How to enable a genomic revolution without risking a data privacy catastrophe
Data security and compliance are recurring themes in the many conversations I have with researchers and organisations in life sciences. This isn’t surprising, considering the vertiginous amount of data being produced in the genomics space (check out my previous article on how big data is impeding genomics progress).
To foment meaningful scientific exploration, it is essential that researchers have access to vast quantities of distributed genomic data. At the same time, to protect individuals’ privacy, researchers must take exceptional measures to anonymise and de-identify participants’ genomic data to comply with relevant regulations such as the European data protection law, General Data Protection Regulation (GDPR) and the Health Insurance Portability and Accountability Act (HIPAA) Safe Harbor rule in the United States. This conundrum is posing serious challenges for pharmaceutical and genomics-driven organisations today.

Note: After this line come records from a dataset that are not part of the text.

-- ==== Sys2Proof/Machine/MaskGen.lean ====
section
/-! DEFINITION. The mask generator MASKGEN (40_mask_generator.md): combinational, partial outside 1..8 (rule R62). The mask is
not state (rule R20). -/

namespace Sys2Proof.Machine

/-- `MASK(n) = (1 << n) − 1` for 1 ≤ n ≤ 8 (rules R61, R66); no value elsewhere (rule R62). -/
def mask? (n : Nat) : Option Byte :=
  if Config.nMin ≤ n ∧ n ≤ Config.nMax then some (BitVec.ofNat 8 ((1 <<< n) - 1)) else none

/-- `255 − m`, the complement of a mask on 8 bits (rule R64). -/
def complement (m : Byte) : Byte := 255 - m

/-- `NMASK(n)` (rule R64). -/
def nmask? (n : Nat) : Option Byte := (mask? n).map complement

/-- The mask wires: a function of NSIG at all times (rules R20, R65). -/
def State.mask? (s : State) : Option Byte := Sys2Proof.Machine.mask? s.nsig.toNat

end Sys2Proof.Machine
end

Anonymisation and de-identification of patient data are incredibly difficult to ensure. At its core, genomic data can never be made truly anonymised because each person’s genetic code is unique. In fact, it has been demonstrated that the re-identification of ‘anonymised’ data is possible: researchers were able to identify more than 40% of participants in the Personal Genome Project (PGP) by name using genomic data, genealogical data and public records.
And genomic data security concerns are not limited to participants in research projects. If you have ever taken a direct-to-consumer (DTC) genetic test from companies such as 23andMe and Ancestry, you should also be concerned about who has access to your genetic data.

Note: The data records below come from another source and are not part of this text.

/-- R39, R108: acceptance, of a failed command too, writes no memory and reads none: with other contents of the memories it
answers the same registers and leaves those contents. -/
def Obligations.AcceptanceReadsNoMemory : Prop :=
  ∀ (s t : State) (v : Word) (a b o : Memory), issueCommand v s = .next t →
    ∃ t', issueCommand v { s with memA := a, memB := b, memO := o } = .next t' ∧
      t'.memA = a ∧ t'.memB = b ∧ t'.memO = o ∧
      t'.state = t.state ∧ t'.err = t.err ∧ t'.errinfo = t.errinfo ∧ t'.opl = t.opl ∧ t'.x = t.x ∧ t'.y = t.y ∧ t'.c = t.c ∧
      t'.nsig = t.nsig ∧ t'.aW = t.aW ∧ t'.aH = t.aH ∧ t'.bW = t.bW ∧ t'.bH = t.bH

/-- R14: CMD is a trigger: a write while not BUSY issues the command in that step, a read returns 0x0000, and a write while BUSY
is ignored, whatever the word. -/
def Obligations.CmdIsATriggerIgnoredWhileBusy : Prop :=
  (∀ (s : State) (v : Word), s.state ≠ .busy → hostStep (HostOp.wr .cmd v) s = issueCommand v s) ∧
  (∀ (s : State) (i : Instr), issueCommand (encode i) s = exec i s) ∧
  (∀ s : State, hostStep (HostOp.rd .cmd) s = .next (s.record (.reg .cmd 0x0000))) ∧
  (∀ (v : Word) (s : State), s.state = .busy → hostStep (HostOp.wr .cmd v) s = .next s) ∧
  (∀ (i : Instr) (s : State), s.state = .busy → exec i s = .next s)

/-- R114: the host's next read of STATUS shows the error of the CMD write before it. -/
def Obligations.TheNextReadShowsTheError : Prop :=
  ∀ (s t : State) (v : Word), s.state ≠ .busy → hostStep (HostOp.wr .cmd v) s = .next t → t.state = .error →
    ∃ w, hostStep (HostOp.rd .status) t = .next (t.record (.reg .status w)) ∧
      ((t.err = .invalidConfiguration ∧ w = 0x0007) ∨ (t.err = .dimensionMismatch ∧ w = 0x000B) ∨
        (t.err = .illegalCommand ∧ w = 0x000F))

/-- R16: ERRINFO is written only by command acceptance (and by reset, with 0), with the offending value. -/
def Obligations.ErrinfoHoldsTheOffendingValue : Prop :=
  (∀ (s t : State) (v : Word), s.state ≠ .busy → issueCommand v s = .next t →
    (t.err = .invalidConfiguration ∧ t.errinfo = s.nsig) ∨ (t.err = .illegalCommand ∧ t.errinfo = v) ∨
    (t.err = .dimensionMismatch ∧ t.errinfo = 0x0000) ∨ (t.err = .noError ∧ t.errinfo = 0x0000)) ∧
  (∀ s t : State, step s = .next t → t.errinfo ≠ s.errinfo →
    (s.state ≠ .busy ∧ ∃ d i v rest, s.script = ⟨d, .port false true false i v⟩ :: rest ∧ Reg.ofIdx i = .cmd) ∨
    (t.errinfo = 0 ∧ ∃ d we re i v rest, s.script = ⟨d, .port true we re i v⟩ :: rest))

/-- R105, R110: an error is raised only by a CMD write while not BUSY; never while BUSY, by the controller or by the host. -/
def Obligations.ErrorsAreRaisedOnlyAtAcceptance : Prop :=
  (∀ s t : State, s.state = .busy → step s = .next t → t.state ≠ .error ∧ (t.err = s.err ∨ t.err = .noError)) ∧
  (∀ s t : State, step s = .next t → t.state = .error → (s.state ≠ .error ∨ t.err ≠ s.err) →
    s.state ≠ .busy ∧ ∃ d i v rest, s.script = ⟨d, .port false true false i v⟩ :: rest ∧ Reg.ofIdx i = .cmd)

/-- R15, R109: STATUS and ERRINFO change only by a command word taken while not BUSY, by reset, or by a controller step. -/
def Obligations.StatusChangesOnlyByCommandResetOrController : Prop :=
  ∀ s t : State, step s = .next t → (t.state ≠ s.state ∨ t.err ≠ s.err ∨ t.errinfo ≠ s.errinfo) →
    (s.state ≠ .busy ∧ ∃ d i v rest, s.script = ⟨d, .port false true false i v⟩ :: rest ∧ Reg.ofIdx i = .cmd) ∨
    (∃ d we re i v rest, s.script = ⟨d, .port true we re i v⟩ :: rest) ∨
    (s.state = .busy ∧ s.LastChannel ∧ t.state = .done ∧ t.err = s.err ∧ t.errinfo = s.errinfo)

/-- R109: ERROR is an idle state in which the configuration can be rewritten, an error stays until the next CMD write or reset, the next command is judged as if the failed one had never been
issued, and the same command again gives the same error. -/
def Obligations.ErrorsStayAndLeaveNoTrace : Prop :=
  (∀ s t : State, s.state = .error → step s = .next t →
    (t.state = .error ∧ t.err = s.err ∧ t.errinfo = s.errinfo) ∨
    (∃ d i v rest, s.script = ⟨d, .port false true false i v⟩ :: rest ∧ Reg.ofIdx i = .cmd) ∨
    (∃ d we re i v rest, s.script = ⟨d, .port true we re i v⟩ :: rest)) ∧
  (∀ (s t : State) (v : Word), s.state ≠ .busy → issueCommand v s = .next t → t.state = .error →
    (∀ w, issueCommand w t = issueCommand w s) ∧ issueCommand v t = .next t) ∧
  (∀ (s : State) (v : Word), s.state = .error →
    hostStep (HostOp.wr .nsig v) s = .next { s with nsig := v } ∧ hostStep (HostOp.wr .aW v) s = .next { s with aW := v } ∧
    hostStep (HostOp.wr .aH v) s = .next { s with aH := v } ∧ hostStep (HostOp.wr .bW v) s = .next { s with bW := v } ∧
    hostStep (HostOp.wr .bH v) s = .next { s with bH := v })

/-- R22: the outcome of a command depends only on the command, the configuration and the bytes of A and B in the grid. -/
def Obligations.OutcomeDependsOnlyOnInputs : Prop :=
  ∀ (i : Instr) (s s' : State), s.state ≠ .busy → s'.state ≠ .busy → s.nsig = s'.nsig → s.aW = s'.aW → s.aH = s'.aH →
    s.bW = s'.bW → s.bH = s'.bH →
    (∀ a, a < s.gridBytes → s.read .A a = s'.read .A a ∧ s.read .B a = s'.read .B a) →
    ∃ t t', exec i s = .next t ∧ exec i s' = .next t' ∧
      t.state = t'.state ∧ t.err = t'.err ∧ t.errinfo = t'.errinfo ∧ t.x = t'.x ∧ t.y = t'.y ∧ t.c = t'.c ∧
      (t.state ≠ .error → ∃ u u', controllerSteps s.gridBytes t = .next u ∧ controllerSteps s.gridBytes t' = .next u' ∧
        u.state = .done ∧ u'.state = .done ∧ ∀ a, a < s.gridBytes → u.read .O a = u'.read .O a)

/-- R81, R89: an empty grid is DONE at once, with no memory access; EMBED's dimension check still comes first. That OPL is latched
is the model's reading of R81 against R18 (log entry 7). -/
def Obligations.EmptyGridIsDoneAtOnce : Prop :=
  (∀ s : State, s.state ≠ .busy → 1 ≤ s.nsig.toNat → s.nsig.toNat ≤ 8 → (s.aW = 0 ∨ s.aH = 0) →
    exec .extract s = .next { s with state := .done, err := .noError, errinfo := 0, opl := .extract, x := 0, y := 0, c := 0 } ∧
    (s.aW = s.bW → s.aH = s.bH →
      exec .embed s = .next { s with state := .done, err := .noError, errinfo := 0, opl := .embed, x := 0, y := 0, c := 0 }) ∧
    (s.aW ≠ s.bW ∨ s.aH ≠ s.bH →
      exec .embed s = .next { s with state := .error, err := .dimensionMismatch, errinfo := 0, x := 0, y := 0, c := 0 }))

DTC genetic testing companies are compiling huge databases with their customers’ genetic data, often enriched with personal health information. It has recently been estimated that over 60% of Americans of Northern European descent, the primary customer segment buying genetic kits, can be identified through such databases. Within two to three years, 90% of Americans of European descent will be identifiable from their DNA. Further, as genomic information is shared among blood relatives, the identification of one family member may affect the entire family’s privacy.
Pharmaceutical companies also want in on the action – these data treasure troves underpin a great deal of drug and therapy development. Just last year, GlaxoSmithKline purchased a $300 million stake in 23andMe, giving the pharmaceutical giant access to the genetic data of roughly 10 million individuals who have submitted a 23andMe DNA kit.
So, our genomic data is never 100% safe. The risks are amplified when one organisation shares sensitive data with another, because data movement increases the chances that it may be intercepted by unintended third parties. A Cambridge Analytica type data scandal in genomics would fundamentally erode critical public trust and throw life sciences back a decade. If patients and consumers are scared to have their DNA analysed, this will affect the critical basis of modern research, with disastrous effects for those urgently needing new and better treatments.
The question I ask people in life sciences is this – why should personal and sensitive data ever need be copied and/or transferred in the first place?
The answer is – It doesn’t, and it shouldn’t.
Genetic data privacy and compliance are ensured when federated data analysis methods are employed, which allows researchers to abstract analysis on top of secure multi-party computation systems. Essentially, data never moves. Instead of relying on certifications ‘guaranteeing’ safe handling of classified data, a federated approach allows two or more parties in a distributed system to perform secure analysis without exposing private data to risks. I call this security-by-design. Federation solidifies upon the zero-trust principle best practices to effectively minimise potential threats and data compliance breaches.
Scaling genetic big data analyses for millions of individuals’ data is an overwhelming challenge and security and compliance are paramount considerations. Lifebit CloudOS eliminates this challenge in a federated way. Unlike any other genomics platform, with Lifebit CloudOS, analyses run over distributed data where the data resides rather than having to move data. Organisations that have deployed Lifebit CloudOS tell me they no longer worry about the very real risks that moving and sharing sensitive data posed prior to adopting Lifebit’s federated solution.
We engineered Lifebit CloudOS as a fully federated multiparty system that allows genomics data to stay in your own secure cloud, HPC or hybrid IT environment. Lifebit CloudOS does not ingest or transfer any data, metadata or log information. By applying highly optimised privacy-preserving and secure computation techniques to safeguard genomic data sharing and analysis, we are now much closer to solving the issue of genetic data privacy and compliance.